= Least mean squares filter =

Statistical algorithm

Least mean squares (LMS) algorithms are a class of adaptive filter used to mimic a desired filter by finding the filter coefficients that relate to producing the least mean square of the error signal (difference between the desired and the actual signal). It is a stochastic gradient descent method in that the filter is only adapted based on the error at the current time. It was invented in 1960 by Stanford University professor Bernard Widrow and his first Ph.D. student, Ted Hoff, based on their research into single-layer neural networks. Specifically, they used gradient descent to train an ADALINE to recognize patterns, and called the algorithm "delta rule". They applied the rule to filters, resulting in the LMS algorithm.

== Problem formulation ==
The picture shows the various parts of the filter. $x$ is the input signal, which is then transformed by an unknown filter $h$ that we wish to match using $\hat h$. The output from the unknown filter is $y$, which is then interfered with a noise signal $\nu$, producing $d = y + \nu$. Then the error signal $e = d - \hat y = y + \nu - \hat y$ is computed, and it is fed back to the adaptive filter, to adjust its parameters in order to minimize the mean squared error, $\sum e^2/n$.
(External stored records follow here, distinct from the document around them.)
theorem State.addrChar_keeps (hP : Stable P) (s : State) (n : Nat) (c : CharRead) (hs : P s) : P (s.addrChar n c) := by
  unfold State.addrChar
  repeat' first | with_reducible assumption | with_reducible apply ite_keeps | with_reducible apply State.put_keeps hP | with_reducible apply State.setSpt_keeps hP | with_reducible apply State.closeRec_keeps hP | with_reducible refine of_fst (by assumption) ?_ | (intro _; intros) | split

theorem State.refreshTxq_keeps (hP : Stable P) (s : State) (n : Nat) (hs : P s) : P (s.refreshTxq n) := by
  unfold State.refreshTxq
  repeat' first | with_reducible assumption | with_reducible apply ite_keeps | with_reducible apply State.wr_keeps hP | with_reducible apply State.put_keeps hP | with_reducible apply State.spEvt_keeps hP

theorem State.msgGone_keeps (hP : Stable P) (s : State) (m : SpMsg) (hs : P s) : P (s.msgGone m) := by
  unfold State.msgGone
  repeat' first | with_reducible assumption | with_reducible apply State.setLrt_keeps hP

theorem State.msgFail_keeps (hP : Stable P) (s : State) (n : Nat) (m : SpMsg) (why sent : Nat) (hs : P s) : P (s.msgFail n m why sent) := by
  unfold State.msgFail
  repeat' first | with_reducible assumption | with_reducible apply State.bump_keeps hP | with_reducible apply State.eventLim_keeps hP | with_reducible apply State.msgGone_keeps hP

theorem State.driverOff_keeps (hP : Stable P) (s : State) (n : Nat) (hs : P s) : P (s.driverOff n) := by
  unfold State.driverOff
  repeat' first | with_reducible assumption | with_reducible apply ite_keeps | with_reducible apply State.emit_keeps hP

theorem State.returnMsgs_keeps (hP : Stable P) (s : State) (n : Nat) (hs : P s) : P (s.returnMsgs n) := by
  unfold State.returnMsgs
  repeat' first | with_reducible assumption | with_reducible apply State.setSpt_keeps hP | with_reducible apply State.refreshTxq_keeps hP | with_reducible apply State.msgFail_keeps hP | with_reducible apply State.driverOff_keeps hP | with_reducible apply foldl_keeps | with_reducible apply foldl_fst_keeps | with_reducible refine of_fst (by assumption) ?_ | (intro _; intros) | split

theorem State.echo_keeps (hP : Stable P) (s : State) (n : Nat) (c : CharRead) (hs : P s) : P (s.echo n c) := by
  unfold State.echo
  repeat' first | with_reducible assumption | with_reducible apply ite_keeps | with_reducible apply State.bump_keeps hP | with_reducible apply State.setSpt_keeps hP | with_reducible apply State.spEvt_keeps hP | with_reducible apply State.refreshTxq_keeps hP | with_reducible apply State.msgFail_keeps hP | with_reducible apply State.driverOff_keeps hP | with_reducible apply ite_fst_keeps | with_reducible refine of_fst (by assumption) ?_ | (intro _; intros) | split

theorem State.spBoundary_keeps (hP : Stable P) (s : State) (n : Nat) (hs : P s) : P (s.spBoundary n) := by
  unfold State.spBoundary
  repeat' first | with_reducible assumption | with_reducible apply ite_keeps | with_reducible apply State.applyStaged_keeps hP | with_reducible apply State.loadRwi_keeps hP | with_reducible apply State.loadResets_keeps hP | with_reducible apply State.setSpt_keeps hP

theorem State.spLeave_keeps (hP : Stable P) (s : State) (n : Nat) (hs : P s) : P (s.spLeave n) := by
  unfold State.spLeave
  repeat' first | with_reducible assumption | with_reducible apply ite_keeps | with_reducible apply State.setSpt_keeps hP | with_reducible apply State.setSpState_keeps hP

theorem State.spStop_keeps (hP : Stable P) (s : State) (n : Nat) (hs : P s) : P (s.spStop n) := by
  unfold State.spStop
  repeat' first | with_reducible assumption | with_reducible apply State.setSpt_keeps hP | with_reducible apply State.setSpState_keeps hP | with_reducible apply State.closeRec_keeps hP | with_reducible apply State.returnMsgs_keeps hP | with_reducible apply State.spBoundary_keeps hP | with_reducible apply State.spLeave_keeps hP | with_reducible refine of_fst (by assumption) ?_ | (intro _; intros) | split

theorem State.spTurnOn_keeps (hP : Stable P) (s : State) (n : Nat) (hs : P s) : P (s.spTurnOn n).1 := by
  unfold State.spTurnOn
  repeat' first | with_reducible assumption | with_reducible apply ite_keeps | with_reducible apply State.setSpt_keeps hP | with_reducible apply State.setSpState_keeps hP | with_reducible apply ite_fst_keeps

theorem State.spDrainOver_keeps (hP : Stable P) (s : State) (n : Nat) (hs : P s) : P (s.spDrainOver n) := by
  unfold State.spDrainOver
  repeat' first | with_reducible assumption | with_reducible apply ite_keeps | with_reducible apply State.wr_keeps hP | with_reducible apply State.put_keeps hP | with_reducible apply State.eventLim_keeps hP | with_reducible apply State.spEvt_keeps hP | with_reducible apply State.spStop_keeps hP | with_reducible apply State.spTurnOn_keeps hP | with_reducible apply ite_fst_keeps

theorem State.spDisable_keeps (hP : Stable P) (s : State) (n : Nat) (hs : P s) : P (s.spDisable n) := by
  unfold State.spDisable
  repeat' first | with_reducible assumption | with_reducible apply ite_keeps | with_reducible apply State.put_keeps hP | with_reducible apply State.setSpState_keeps hP | with_reducible apply State.spLeave_keeps hP | with_reducible apply State.spDrainOver_keeps hP

theorem State.spPowerOff_keeps (hP : Stable P) (s : State) (n : Nat) (hs : P s) : P (s.spPowerOff n) := by
  unfold State.spPowerOff
  repeat' first | with_reducible assumption | with_reducible apply ite_keeps | with_reducible apply State.put_keeps hP | with_reducible apply State.setSpState_keeps hP | with_reducible apply State.spDrainOver_keeps hP | with_reducible apply State.spDisable_keeps hP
=== Relationship to the Wiener filter ===
The realization of the causal Wiener filter resembles the solution to the least squares estimate, except in the signal processing domain. The least squares solution for input matrix $\mathbf{X}$ and output vector $\boldsymbol y$
is

 $\boldsymbol{\hat\beta} = (\mathbf{X} ^\mathbf{T}\mathbf{X})^{-1}\mathbf{X}^{\mathbf{T}}\boldsymbol y .$

The finite impulse response (FIR) least mean squares filter is related to the Wiener filter, but minimizing the error criterion of the former does not rely on cross-correlations or auto-correlations. Its solution converges to the Wiener filter solution.
Most linear adaptive filtering problems can be formulated using the block diagram above. That is, an unknown system $\mathbf{h}(n)$ is to be identified and the adaptive filter attempts to adapt the filter $\hat{\mathbf{h}}(n)$ to make it as close as possible to $\mathbf{h}(n)$, while using only observable signals $x(n)$, $d(n)$ and $e(n)$; but $y(n)$, $v(n)$ and $h(n)$ are not directly observable. Its solution is closely related to the Wiener filter.
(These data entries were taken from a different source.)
-- ==== Sys2Proof/Laws/KeepsExec.lean ====
section
/-! SUPPORT. Every operation of the model keeps a stable predicate: the commands. -/

set_option linter.unusedTactic false
set_option linter.unreachableTactic false
set_option linter.unusedVariables false

namespace Sys2Proof.Machine

variable {P : State → Prop}

theorem execRefusedAccess_keeps (hP : Stable P) (t : Nat) (a : Access) (s : State) (hs : P (s.tick t)) : NextKeeps P (execRefusedAccess t a s) := by
  unfold execRefusedAccess
  repeat' first | with_reducible apply next_keeps | with_reducible apply ite_next_keeps | with_reducible assumption | with_reducible apply ite_keeps | with_reducible apply State.emit_keeps hP | with_reducible apply State.refuse_keeps hP | with_reducible apply ite_fst_keeps | with_reducible refine of_fst (by assumption) ?_ | (intro _; intros) | split

theorem execWideGroupRead_keeps (hP : Stable P) (t : Nat) (a : Access) (found : List Found) (s : State) (hs : P (s.tick t)) : NextKeeps P (execWideGroupRead t a found s) := by
  unfold execWideGroupRead
  repeat' first | with_reducible apply next_keeps | with_reducible apply ite_next_keeps | with_reducible assumption | with_reducible apply ite_keeps | with_reducible apply State.hostReads_keeps hP | with_reducible apply State.readConfig_keeps hP | with_reducible apply State.readMsix_keeps hP | with_reducible apply State.readDwords_keeps hP | with_reducible apply ite_fst_keeps | (intro _; intros)

theorem execScrubVisit_keeps (hP : Stable P) (t blk inst off lo : Nat) (staged : Bool) (found : Copies) (s : State) (hs : P (s.tick t)) : NextKeeps P (execScrubVisit t blk inst off lo staged found s) := by
  unfold execScrubVisit
  repeat' first | with_reducible apply next_keeps | with_reducible apply ite_next_keeps | with_reducible assumption | with_reducible apply ite_keeps | with_reducible apply State.vote_keeps hP | with_reducible apply ite_fst_keeps | with_reducible refine of_fst (by assumption) ?_ | (intro _; intros) | split

theorem execRwiRestore_keeps (hP : Stable P) (t blk inst off lo : Nat) (s : State) (hs : P (s.tick t)) : NextKeeps P (execRwiRestore t blk inst off lo s) := by
  unfold execRwiRestore
  repeat' first | with_reducible apply next_keeps | with_reducible apply ite_next_keeps | with_reducible assumption | with_reducible apply ite_keeps | with_reducible apply State.rewritten_keeps hP | with_reducible apply State.wrA_keeps hP | with_reducible apply State.voteSettled_keeps hP | with_reducible apply ite_fst_keeps | with_reducible refine of_fst (by assumption) ?_ | (intro _; intros) | split

theorem execBoundary_keeps (hP : Stable P) (t : Nat) (i : Inst) (s : State) (hs : P (s.tick t)) : NextKeeps P (execBoundary t i s) := by
  unfold execBoundary
  repeat' first | with_reducible apply next_keeps | with_reducible apply ite_next_keeps | with_reducible assumption | with_reducible apply State.voteSettled_keeps hP | with_reducible apply State.boundaryOf_keeps hP

theorem execDiscard_keeps (hP : Stable P) (t : Nat) (f : Func) (i : Inst) (s : State) (hs : P (s.tick t)) : NextKeeps P (execDiscard t f i s) := by
  unfold execDiscard
  repeat' first | with_reducible apply next_keeps | with_reducible apply ite_next_keeps | with_reducible assumption | with_reducible apply State.discardStaged_keeps hP | with_reducible apply State.hostWrite_keeps hP | with_reducible apply State.voteSettled_keeps hP | with_reducible apply ite_fst_keeps | (intro _; intros)

theorem execFlr_keeps (hP : Stable P) (t : Nat) (f : Func) (s : State) (hs : P (s.tick t)) : NextKeeps P (execFlr t f s) := by
  unfold execFlr
  repeat' first | with_reducible apply next_keeps | with_reducible apply ite_next_keeps | with_reducible assumption | with_reducible apply ite_keeps | with_reducible apply State.resetFunc_keeps hP | with_reducible apply State.removeVfs_keeps hP

theorem execVfEnableCleared_keeps (hP : Stable P) (t link numVfs : Nat) (s : State) (hs : P (s.tick t)) : NextKeeps P (execVfEnableCleared t link numVfs s) := by
  unfold execVfEnableCleared
  repeat' first | with_reducible apply next_keeps | with_reducible apply ite_next_keeps | with_reducible assumption | with_reducible apply State.removeVfs_keeps hP

theorem execBusMasterEnableCleared_keeps (hP : Stable P) (t : Nat) (f : Func) (s : State) (hs : P (s.tick t)) : NextKeeps P (execBusMasterEnableCleared t f s) := by
  unfold execBusMasterEnableCleared
  repeat' first | with_reducible apply next_keeps | with_reducible apply ite_next_keeps | with_reducible assumption | with_reducible apply State.setFunc_keeps hP | with_reducible apply State.refreshHeads_keeps hP

theorem execD3hotEntered_keeps (hP : Stable P) (t link : Nat) (s : State) (hs : P (s.tick t)) : NextKeeps P (execD3hotEntered t link s) := by
  unfold execD3hotEntered
  repeat' first | with_reducible apply next_keeps | with_reducible apply ite_next_keeps | with_reducible assumption | with_reducible apply State.setFunc_keeps hP | with_reducible apply State.refreshHeads_keeps hP

theorem execHotReset_keeps (hP : Stable P) (t link : Nat) (s : State) (hs : P (s.tick t)) : NextKeeps P (execHotReset t link s) := by
  unfold execHotReset
  repeat' first | with_reducible apply next_keeps | with_reducible apply ite_next_keeps | with_reducible assumption | with_reducible apply ite_keeps | with_reducible apply State.setLink_keeps hP | with_reducible apply State.resetLink_keeps hP

theorem execFunctionResetComplete_keeps (hP : Stable P) (t : Nat) (f : Func) (s : State) (hs : P (s.tick t)) : NextKeeps P (execFunctionResetComplete t f s) := by
  unfold execFunctionResetComplete
  repeat' first | with_reducible apply next_keeps | with_reducible apply ite_next_keeps | with_reducible assumption | with_reducible apply State.setFunc_keeps hP

theorem execCompletionsResume_keeps (hP : Stable P) (t : Nat) (f : Func) (s : State) (hs : P (s.tick t)) : NextKeeps P (execCompletionsResume t f s) := by
  unfold execCompletionsResume
  repeat' first | with_reducible apply next_keeps | with_reducible apply ite_next_keeps | with_reducible assumption | with_reducible apply ite_keeps | with_reducible apply State.setLink_keeps hP | with_reducible apply State.setFunc_keeps hP | with_reducible apply State.resumeFunc_keeps hP

theorem execArm_keeps (hP : Stable P) (t : Nat) (f : Func) (k : Nat) (both : Bool) (s : State) (hs : P (s.tick t)) : NextKeeps P (execArm t f k both s) := by
  unfold execArm
  repeat' first | with_reducible apply next_keeps | with_reducible apply ite_next_keeps | with_reducible assumption | with_reducible apply ite_keeps | with_reducible apply State.hostWrite_keeps hP | with_reducible apply State.armCmd_keeps hP | with_reducible apply State.tellFallback_keeps hP | with_reducible apply ite_fst_keeps | (intro _; intros)

theorem execDisarm_keeps (hP : Stable P) (t : Nat) (f : Func) (k : Nat) (both : Bool) (s : State) (hs : P (s.tick t)) : NextKeeps P (execDisarm t f k both s) := by
  unfold execDisarm
  repeat' first | with_reducible apply next_keeps | with_reducible apply ite_next_keeps | with_reducible assumption | with_reducible apply ite_keeps | with_reducible apply State.hostWrite_keeps hP | with_reducible apply State.disarmCmd_keeps hP | with_reducible apply ite_fst_keeps | (intro _; intros)

theorem execRingDrainEnd_keeps (hP : Stable P) (t ring : Nat) (s : State) (hs : P (s.tick t)) : NextKeeps P (execRingDrainEnd t ring s) := by
  unfold execRingDrainEnd
  repeat' first | with_reducible apply next_keeps | with_reducible apply ite_next_keeps | with_reducible assumption | with_reducible apply ite_keeps | with_reducible apply State.idleRing_keeps hP

theorem execDoorbell_keeps (hP : Stable P) (t : Nat) (f : Func) (k v : Nat) (s : State) (hs : P (s.tick t)) : NextKeeps P (execDoorbell t f k v s) := by
  unfold execDoorbell
  repeat' first | with_reducible apply next_keeps | with_reducible apply ite_next_keeps | with_reducible assumption | with_reducible apply ite_keeps | with_reducible apply State.doorbell_keeps hP

theorem execFetchRequest_keeps (hP : Stable P) (t link : Nat) (s : State) (hs : P (s.tick t)) : NextKeeps P (execFetchRequest t link s) := by
  unfold execFetchRequest
  repeat' first | with_reducible apply next_keeps | with_reducible apply ite_next_keeps | with_reducible assumption | with_reducible apply ite_keeps | with_reducible apply State.pushPayload_keeps hP | with_reducible apply State.fetchFor_keeps hP | with_reducible apply State.pushPull_keeps hP | with_reducible apply ite_fst_keeps | with_reducible apply foldl_keeps | with_reducible apply foldl_fst_keeps | with_reducible refine of_fst (by assumption) ?_ | (intro _; intros) | split | (simp only [])

theorem execFetchCompletion_keeps (hP : Stable P) (t link tag : Nat) (r : ReadResult) (s : State) (hs : P (s.tick t)) : NextKeeps P (execFetchCompletion t link tag r s) := by
  unfold execFetchCompletion
  repeat' first | with_reducible apply next_keeps | with_reducible apply ite_next_keeps | with_reducible assumption | with_reducible apply ite_keeps | with_reducible apply State.bump_keeps hP | with_reducible apply State.endRead_keeps hP | with_reducible apply State.descRead_keeps hP | with_reducible apply ite_fst_keeps | with_reducible refine of_fst (by assumption) ?_ | (intro _; intros) | split | (simp only [])

theorem execCompletionTimeout_keeps (hP : Stable P) (t link tag : Nat) (s : State) (hs : P (s.tick t)) : NextKeeps P (execCompletionTimeout t link tag s) := by
  unfold execCompletionTimeout
  repeat' first | with_reducible apply next_keeps | with_reducible apply ite_next_keeps | with_reducible assumption | with_reducible apply ite_keeps | with_reducible apply State.bump_keeps hP | with_reducible apply State.endRead_keeps hP | with_reducible apply State.descRead_keeps hP | with_reducible apply State.payloadRead_keeps hP | with_reducible apply State.pullRead_keeps hP | with_reducible apply ite_fst_keeps | with_reducible refine of_fst (by assumption) ?_ | (intro _; intros) | split | (simp only [])

theorem execPayloadReadDone_keeps (hP : Stable P) (t link tag : Nat) (r : ReadResult) (s : State) (hs : P (s.tick t)) : NextKeeps P (execPayloadReadDone t link tag r s) := by
  unfold execPayloadReadDone
  repeat' first | with_reducible apply next_keeps | with_reducible apply ite_next_keeps | with_reducible assumption | with_reducible apply ite_keeps | with_reducible apply State.bump_keeps hP | with_reducible apply State.endRead_keeps hP | with_reducible apply State.payloadRead_keeps hP | with_reducible apply ite_fst_keeps | with_reducible refine of_fst (by assumption) ?_ | (intro _; intros) | split | (simp only [])

theorem execDescOpcode_keeps (hP : Stable P) (t ring : Nat) (s : State) (hs : P (s.tick t)) : NextKeeps P (execDescOpcode t ring s) := by
  unfold execDescOpcode
  repeat' first | with_reducible apply next_keeps | with_reducible apply ite_next_keeps | with_reducible assumption | with_reducible apply State.finishDesc_keeps hP | with_reducible apply State.runDesc_keeps hP | with_reducible apply ite_fst_keeps | (intro _; intros)

theorem execTxFrame_keeps (hP : Stable P) (t ring : Nat) (s : State) (hs : P (s.tick t)) : NextKeeps P (execTxFrame t ring s) := by
  unfold execTxFrame
  repeat' first | with_reducible apply next_keeps | with_reducible apply ite_next_keeps | with_reducible assumption | with_reducible apply ite_keeps | with_reducible apply State.runDesc_keeps hP | with_reducible apply State.withHandle_keeps hP | with_reducible apply State.admitFrame_keeps hP | with_reducible apply ite_fst_keeps | (intro _; intros)

theorem execCancel_keeps (hP : Stable P) (t ring : Nat) (s : State) (hs : P (s.tick t)) : NextKeeps P (execCancel t ring s) := by
  unfold execCancel
  repeat' first | with_reducible apply next_keeps | with_reducible apply ite_next_keeps | with_reducible assumption | with_reducible apply State.runDesc_keeps hP | with_reducible apply State.cancelFrames_keeps hP | with_reducible apply ite_fst_keeps | (intro _; intros)

theorem execAlloc_keeps (hP : Stable P) (t ring : Nat) (s : State) (hs : P (s.tick t)) : NextKeeps P (execAlloc t ring s) := by
  unfold execAlloc
  repeat' first | with_reducible apply next_keeps | with_reducible apply ite_next_keeps | with_reducible assumption | with_reducible apply State.runDesc_keeps hP | with_reducible apply State.alloc_keeps hP | with_reducible apply ite_fst_keeps | (intro _; intros)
=== Definition of symbols ===
$n$ is the number of the current input sample
$p$ is the number of filter taps
$\{\cdot\}^H$ (Hermitian transpose or conjugate transpose)
$\mathbf{x}(n) = \left[x(n), x(n-1), \dots, x(n-p+1)\right]^T$
$\mathbf{h}(n) = \left[h_0(n), h_1(n), \dots, h_{p-1}(n)\right]^T,\quad \mathbf{h}(n) \in \mathbb{C}^p$
$y(n) = \mathbf{h}^H(n) \cdot \mathbf{x}(n)$
$d(n) = y(n) + \nu(n)$
$\hat{\mathbf{h}}(n)$ estimated filter; interpret as the estimation of the filter coefficients after n samples
$e(n) = d(n) - \hat{y}(n) = d(n) - \hat{\mathbf{h}}^H(n) \cdot \mathbf{x}(n)$

== Idea ==
The basic idea behind LMS filter is to approach the optimum filter weights $(R^{-1}P)$, by updating the filter weights in a manner to converge to the optimum filter weight. This is based on the gradient descent algorithm. The algorithm starts by assuming small weights (zero in most cases) and, at each step, by finding the gradient of the mean square error, the weights are updated. That is, if the MSE-gradient is positive, it implies the error would keep increasing positively if the same weight is used for further iterations, which means we need to reduce the weights. In the same way, if the gradient is negative, we need to increase the weights. The weight update equation is

 $W_{n+1} = W_n - \mu\nabla \varepsilon [n],$

where $\varepsilon$ represents the mean-square error and $\mu$ is the learning rate coefficient.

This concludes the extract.